Based on our DEGs analysis we also revealed pathways and upstream regulators associated with bacterial response and the activation of the NFκB transcription factor. These pathways promote the production of pro-inflammatory molecules, including tumor necrosis factor (TNF), interleukins (IL)-1, IL-6, IL-1B, and interferon (IFN-γ) (58). One significant pathway that stood out was the S100 family signaling pathway. It was notably activated in the UC vs. control comparison and ranked among the top ten activated signaling pathways in the CD comparison (data not shown). This pathway plays a crucial role in IBD, particularly through the involvement of S100A8 and S100A9 proteins, collectively known as calprotectin. These proteins are highly expressed by neutrophils and immune cells during inflammation and serve as a fecal calprotectin marker for inflammation and disease activity in UC (59). Another pathway enriched in UC was the IL-17 signaling. This pathway was also ranked in the top 20 pathways in CD and IBD comparisons (data not shown). Elevated IL-17 levels in active IBD patients’ blood and inflamed mucosa underline its role in disease inflammation (60, 61). However, caution is warranted in targeting this pathway for treatment, as observed in clinical studies using IL-17 inhibitors. These trials revealed heightened risks, including increased Candida albicans infections in IBD patients’ intestinal mucosa and severe adverse events leading to the premature cessation of an anti-IL-17 treatment trial for CD (60, 61). Clinical trials targeting the IL17 pathways show improvement in other inflammatory conditions, such as psoriasis, however, their administration has shown links to both new-onset and exacerbation of IBD, emphasizing the complexity and potential risks associated with manipulating this pathway in IBD therapy (62, 63). It’s noteworthy that to date, there are no ongoing clinical trials specifically targeting the IL-17 pathway for inflammatory bowel disease, signifying the need for further research to understand its role and develop safer, more effective treatments tailored to these diseases.

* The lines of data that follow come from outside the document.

-- ==== Sys2Proof/Machine/Engine.lean ====
section
/-! DEFINITION. The permutation engine, 40_permutation.md R100 to R108: a pure function of five words and a
round count. -/

namespace Sys2Proof.Machine

/-- `rotr64(w, n)` for 0 < n < 64 (00_scope.md R6). -/
def rotr64 (w : Word) (n : Nat) : Word := (w >>> n) ||| (w <<< (64 - n))

/-- The number a round count is (R100). -/
def roundCount : Rounds → Nat
  | .r6  => 6
  | .r8  => 8
  | .r12 => 12

/-- `RCBASE(r)`: the constant of the first round (R101). -/
def rcBase : Rounds → Nat
  | .r6  => 0x96
  | .r8  => 0xb4
  | .r12 => 0xf0

/-- `Rc(r, pos) = RCBASE(r) - (pos - 1) * 15`, over the natural numbers, pos from 1 (R101). -/
def roundConstant (r : Rounds) (pos : Nat) : Nat := rcBase r - (pos - 1) * 15

/-- Layer 1, `AddRc`: the constant, zero-extended, XORed into `S[2]` (R102, 90_conflicts.md C1). -/
def addRc (X : Sponge) (r : Rounds) (pos : Nat) : Sponge :=
  { X with x2 := X.x2 ^^^ BitVec.ofNat 64 (roundConstant r pos) }

/-- The words an S-box wiring works on: x0 to x4, and its temporaries. -/
structure SboxEnv where
  x : Sponge
  t : List Word
deriving DecidableEq, Repr

/-- Temporary n replaced in a list of temporaries, which is filled up with zeros to reach it. -/
def setTemp : List Word → Nat → Word → List Word
  | [], 0, w => [w]
  | _ :: l, 0, w => w :: l
  | [], n + 1, w => 0#64 :: setTemp [] n w
  | a :: l, n + 1, w => a :: setTemp l n w

/-- The value a name of a wiring has. A temporary that no assignment has reached yet is 0; the default
wiring reads none such (log entry 2). -/
def SboxEnv.get (e : SboxEnv) : SboxReg → Word
  | .x i => e.x.get i
  | .t n => e.t.getD n 0#64

/-- A name of a wiring gets a value. -/
def SboxEnv.set (e : SboxEnv) (d : SboxReg) (w : Word) : SboxEnv :=
  match d with
  | .x i => { e with x := e.x.set i w }
  | .t n => { e with t := setTemp e.t n w }

/-- One assignment of a wiring, on whole words (R103). -/
def runSboxOp (o : SboxOp) (e : SboxEnv) : SboxEnv :=
  match o with
  | .xor d a b    => e.set d (e.get a ^^^ e.get b)
  | .and d a b    => e.set d (e.get a &&& e.get b)
  | .andNot d a b => e.set d (~~~ (e.get a) &&& e.get b)
  | .not d a      => e.set d (~~~ (e.get a))

/-- The assignments of a wiring, in the order written. -/
def runSbox : List SboxOp → SboxEnv → SboxEnv
  | [], e => e
  | o :: l, e => runSbox l (runSboxOp o e)

/-- Layer 2, `SubLayer`: the wiring run on the five words, its output the five words at the end (R103,
R104). -/
def subLayer (sbox : List SboxOp) (X : Sponge) : Sponge := (runSbox sbox { x := X, t := [] }).x

/-- A row of layer 3: a word XORed with two right rotations of itself (R106). -/
def diffuse (w : Word) (a b : Nat) : Word := w ^^^ rotr64 w a ^^^ rotr64 w b

/-- Layer 3, `LinLayer`, with the rotation pairs of R106. -/
def linLayer (X : Sponge) : Sponge :=
  { x0 := diffuse X.x0 19 28
    x1 := diffuse X.x1 61 39
    x2 := diffuse X.x2 1 6
    x3 := diffuse X.x3 10 17
    x4 := diffuse X.x4 7 41 }

/-- One round: constant, substitution, diffusion, in this order (R107). -/
def round (sbox : List SboxOp) (r : Rounds) (pos : Nat) (X : Sponge) : Sponge :=
  linLayer (subLayer sbox (addRc X r pos))

/-- The first n rounds of a call, positions 1 to n (R108). -/
def runRounds (sbox : List SboxOp) (r : Rounds) : Nat → Sponge → Sponge
  | 0, X => X
  | n + 1, X => round sbox r (n + 1) (runRounds sbox r n X)

/-- `Permute(X, r)`: exactly r rounds (R108). -/
def permute (sbox : List SboxOp) (r : Rounds) (X : Sponge) : Sponge := runRounds sbox r (roundCount r) X

end Sys2Proof.Machine
end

The pathways undergoing downregulation, encompassing metabolic, catabolic, and NR pathways, play a critical role in immune cell functions (64). Among these pathways, the LXR/RXR pathway has role in attenuating proinflammatory responses by modulating NFκB activity (65). Notably, in CD and IBD, we observed downregulation of this pathway alongside activation of the upstream regulator NFκB complex. In UC, while NFκB activation was also evident, the LXR/RXR pathway did not rank among the top 20 downregulated pathways. However, upon closer examination of the downregulated pathways in UC, the LXR/RXR pathway fell just slightly below the significance Z-score cutoff (data not shown). Furthermore, other immunometabolism pathways such as PXR/RXR Activation and the xenobiotic metabolism PXR signaling pathway, which also modulate NFκB activity (66), are downregulated in UC. Notably, NR pathways are significantly influenced by gut microbes (67) and can be a pharmacologically target for autoimmune treatment (34, 68).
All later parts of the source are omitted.